Write out all the data again, exactly.

(Items listed in a dataset)
-*-*-
-- ==== Sys2Proof/Machine/Engine.lean ====
section
/-! DEFINITION. The load, store and gather engines: starting lists and commands, issuing requests on slots, consumption in
order, faults and completion (R100 to R129, R135, R149 to R153, R165 to R169, R265 to R277, R319, R344). -/

namespace Sys2Proof.Machine

def State.modCtx (s : State) (ps q i : Nat) (f : CmdCtx → CmdCtx) : State :=
  s.modQueue ps q (fun x => { x with ctxs := listMod x.ctxs i f })

def State.modPart (s : State) (ps q i k : Nat) (f : Part → Part) : State :=
  s.modCtx ps q i (fun c => { c with parts := listMod c.parts k f })

/-- The wait of a started command is met (R109). -/
def State.ctxReady (s : State) (ps : Nat) (c : CmdCtx) : Bool := !c.waitEn || s.evMet ps c.waitEv c.waitVal

/-! ### The pass interlock (R405 to R407) -/

/-- A list of a queue is in progress: the head list, once its header check has begun, and that of a FAULTED or PAUSED queue
(R406). -/
def State.streamBusy (s : State) (ps k : Nat) : Bool :=
  (List.range 5).any (fun q =>
    let x := s.queue ps q
    (x.count.isSome || decide (x.state = .paused ∨ x.state = .faulted)) && (match x.lists.head? with
      | some l => decide (s.streamOf ps l.task = some k)
      | none => false))

/-! ### Lists (R102, R103) -/

/-- Status of a header, in the order of R103. -/
def headerStatus (off h : Nat) : Status :=
  let n := rf h 0 15 0
  firstFail [
    (!headerOk off || decide (rf h 0 23 16 ≠ 1), St.engListFormat),
    (resSet h [(0, 15, 0), (0, 23, 16), (4, 15, 0), (8, 63, 0), (16, 15, 0), (16, 31, 16)], St.reservedSet),
    (decide (n = 0 ∨ 256 < n ∨ n ≤ rf h 4 15 0 ∨ 0x400000 < off + 64 + 64 * n), St.engListFormat)]

/-- The head list starts: header, SEQ, the first command; or it is rejected (DESIGN CHOICE, log 27). -/
def State.listStart (s : State) (ps q : Nat) : State :=
  let x := s.queue ps q
  match x.state, x.lists.head?, x.count with
  | .running, some l, none =>
    if s.passHeld ps q || x.pausing || x.aborting then s
    else
      let ok := headerOk l.off
      let h := if ok then s.scrRec ps l.off else 0
      let st := if ok ∧ !s.scrGood ps l.off 64 then St.rasScratchUe else headerStatus l.off h
      let s := if ok then s.scrWriteLe ps (l.off + 8) 8 l.seq else s
      if st ≠ St.ok then s.listDone ps q st (rf h 4 15 0) .stopped
      else s.modQueue ps q (fun x => { x with count := some (rf h 0 15 0), cmdIdx := rf h 4 15 0 })
  | _, _, _ => s

def execListStart (ps q : Nat) (s : State) : Out := .next ((s.listStart ps q).rearm)

/-! ### Checking a command (R117) -/

/-- Scratch range of a command that moves bytes to or from scratch. -/
def scrPast (op scr count : Nat) (t : Stream) : Bool :=
  if op = 0x02 ∨ op = 0x22 then decide (0x400000 < scr + t.len)
  else if op = 0x82 then decide (0x400000 < scr + count * t.n0 * t.n1) else false

/-- Check 3: operand ranges. -/
def operandBad (op cmd : Nat) (t : Stream) : Bool :=
  let tileMove := decide (op = 0x01 ∨ op = 0x21)
  let nrows := rf cmd 12 23 16
  let list := rf cmd 12 21 0
  let count := rf cmd 16 31 0
  t.zeroCount || (tileMove && decide (nrows = 0 ∨ 128 < rf cmd 12 14 8 + nrows)) ||
  (opGather op && decide (count = 0 ∨ rf cmd 20 1 0 = 3 ∨ list % 8 ≠ 0 ∨ 0x400000 < list + count * 8)) ||
  scrPast op (if op = 0x82 then rf cmd 24 21 0 else rf cmd 16 21 0) count t

/-- Source element size of check 5. -/
def srcElem (op : Nat) (mem fmt : Option Nat) (view : Option Nat) : Nat :=
  if op = 0x84 then 8
  else match view with
    | some v => viewElem v
    | none =>
      if op = 0x01 ∨ op = 0x21 then (mem.map fmtBytes).getD 1
      else if op = 0x81 ∨ op = 0x83 then (fmt.map fmtBytes).getD 1 else 1

/-- Rows, elements per row and format that a tile command requires of its register (R151, R153, R271). -/
def required (op cmd : Nat) (t : Stream) (view : Option Nat) (x : TReg) : Nat × Nat × Nat :=
  if op = 0x01 ∨ op = 0x21 then (rf cmd 12 14 8 + rf cmd 12 23 16, x.cols, x.fmt)
  else
    let rows := rf cmd 20 14 8 + rf cmd 16 31 0 * t.n1
    let cols := if op = 0x84 then (if t.n0 % 8 = 0 then t.n0 / 8 else 2047)
      else if t.n0 * 8 % fmtBits x.fmt = 0 then t.n0 * 8 / fmtBits x.fmt else 2047
    let f := match view with
      | some v => if viewFmt v = 15 ∨ op = 0x84 then x.fmt else viewFmt v
      | none => x.fmt
    (rows, cols, f)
-*-*-
§ **Reply**
-- ==== Sys2Proof/Machine/Engine.lean ====
section
/-! DEFINITION. The load, store and gather engines: starting lists and commands, issuing requests on slots, consumption in
order, faults and completion (R100 to R129, R135, R149 to R153, R165 to R169, R265 to R277, R319, R344). -/

namespace Sys2Proof.Machine

def State.modCtx (s : State) (ps q i : Nat) (f : CmdCtx → CmdCtx) : State :=
  s.modQueue ps q (fun x => { x with ctxs := listMod x.ctxs i f })

def State.modPart (s : State) (ps q i k : Nat) (f : Part → Part) : State :=
  s.modCtx ps q i (fun c => { c with parts := listMod c.parts k f })

/-- The wait of a started command is met (R109). -/
def State.ctxReady (s : State) (ps : Nat) (c : CmdCtx) : Bool := !c.waitEn || s.evMet ps c.waitEv c.waitVal

/-! ### The pass interlock (R405 to R407) -/

/-- A list of a queue is in progress: the head list, once its header check has begun, and that of a FAULTED or PAUSED queue
(R406). -/
def State.streamBusy (s : State) (ps k : Nat) : Bool :=
  (List.range 5).any (fun q =>
    let x := s.queue ps q
    (x.count.isSome || decide (x.state = .paused ∨ x.state = .faulted)) && (match x.lists.head? with
      | some l => decide (s.streamOf ps l.task = some k)
      | none => false))

/-! ### Lists (R102, R103) -/

/-- Status of a header, in the order of R103. -/
def headerStatus (off h : Nat) : Status :=
  let n := rf h 0 15 0
  firstFail [
    (!headerOk off || decide (rf h 0 23 16 ≠ 1), St.engListFormat),
    (resSet h [(0, 15, 0), (0, 23, 16), (4, 15, 0), (8, 63, 0), (16, 15, 0), (16, 31, 16)], St.reservedSet),
    (decide (n = 0 ∨ 256 < n ∨ n ≤ rf h 4 15 0 ∨ 0x400000 < off + 64 + 64 * n), St.engListFormat)]

/-- The head list starts: header, SEQ, the first command; or it is rejected (DESIGN CHOICE, log 27). -/
def State.listStart (s : State) (ps q : Nat) : State :=
  let x := s.queue ps q
  match x.state, x.lists.head?, x.count with
  | .running, some l, none =>
    if s.passHeld ps q || x.pausing || x.aborting then s
    else
      let ok := headerOk l.off
      let h := if ok then s.scrRec ps l.off else 0
      let st := if ok ∧ !s.scrGood ps l.off 64 then St.rasScratchUe else headerStatus l.off h
      let s := if ok then s.scrWriteLe ps (l.off + 8) 8 l.seq else s
      if st ≠ St.ok then s.listDone ps q st (rf h 4 15 0) .stopped
      else s.modQueue ps q (fun x => { x with count := some (rf h 0 15 0), cmdIdx := rf h 4 15 0 })
  | _, _, _ => s

def execListStart (ps q : Nat) (s : State) : Out := .next ((s.listStart ps q).rearm)

/-! ### Checking a command (R117) -/

/-- Scratch range of a command that moves bytes to or from scratch. -/
def scrPast (op scr count : Nat) (t : Stream) : Bool :=
  if op = 0x02 ∨ op = 0x22 then decide (0x400000 < scr + t.len)
  else if op = 0x82 then decide (0x400000 < scr + count * t.n0 * t.n1) else false

/-- Check 3: operand ranges. -/
def operandBad (op cmd : Nat) (t : Stream) : Bool :=
  let tileMove := decide (op = 0x01 ∨ op = 0x21)
  let nrows := rf cmd 12 23 16
  let list := rf cmd 12 21 0
  let count := rf cmd 16 31 0
  t.zeroCount || (tileMove && decide (nrows = 0 ∨ 128 < rf cmd 12 14 8 + nrows)) ||
  (opGather op && decide (count = 0 ∨ rf cmd 20 1 0 = 3 ∨ list % 8 ≠ 0 ∨ 0x400000 < list + count * 8)) ||
  scrPast op (if op = 0x82 then rf cmd 24 21 0 else rf cmd 16 21 0) count t

/-- Source element size of check 5. -/
def srcElem (op : Nat) (mem fmt : Option Nat) (view : Option Nat) : Nat :=
  if op = 0x84 then 8
  else match view with
    | some v => viewElem v
    | none =>
      if op = 0x01 ∨ op = 0x21 then (mem.map fmtBytes).getD 1
      else if op = 0x81 ∨ op = 0x83 then (fmt.map fmtBytes).getD 1 else 1

/-- Rows, elements per row and format that a tile command requires of its register (R151, R153, R271). -/
def required (op cmd : Nat) (t : Stream) (view : Option Nat) (x : TReg) : Nat × Nat × Nat :=
  if op = 0x01 ∨ op = 0x21 then (rf cmd 12 14 8 + rf cmd 12 23 16, x.cols, x.fmt)
  else
    let rows := rf cmd 20 14 8 + rf cmd 16 31 0 * t.n1
    let cols := if op = 0x84 then (if t.n0 % 8 = 0 then t.n0 / 8 else 2047)
      else if t.n0 * 8 % fmtBits x.fmt = 0 then t.n0 * 8 / fmtBits x.fmt else 2047
    let f := match view with
      | some v => if viewFmt v = 15 ∨ op = 0x84 then x.fmt else viewFmt v
      | none => x.fmt
    (rows, cols, f)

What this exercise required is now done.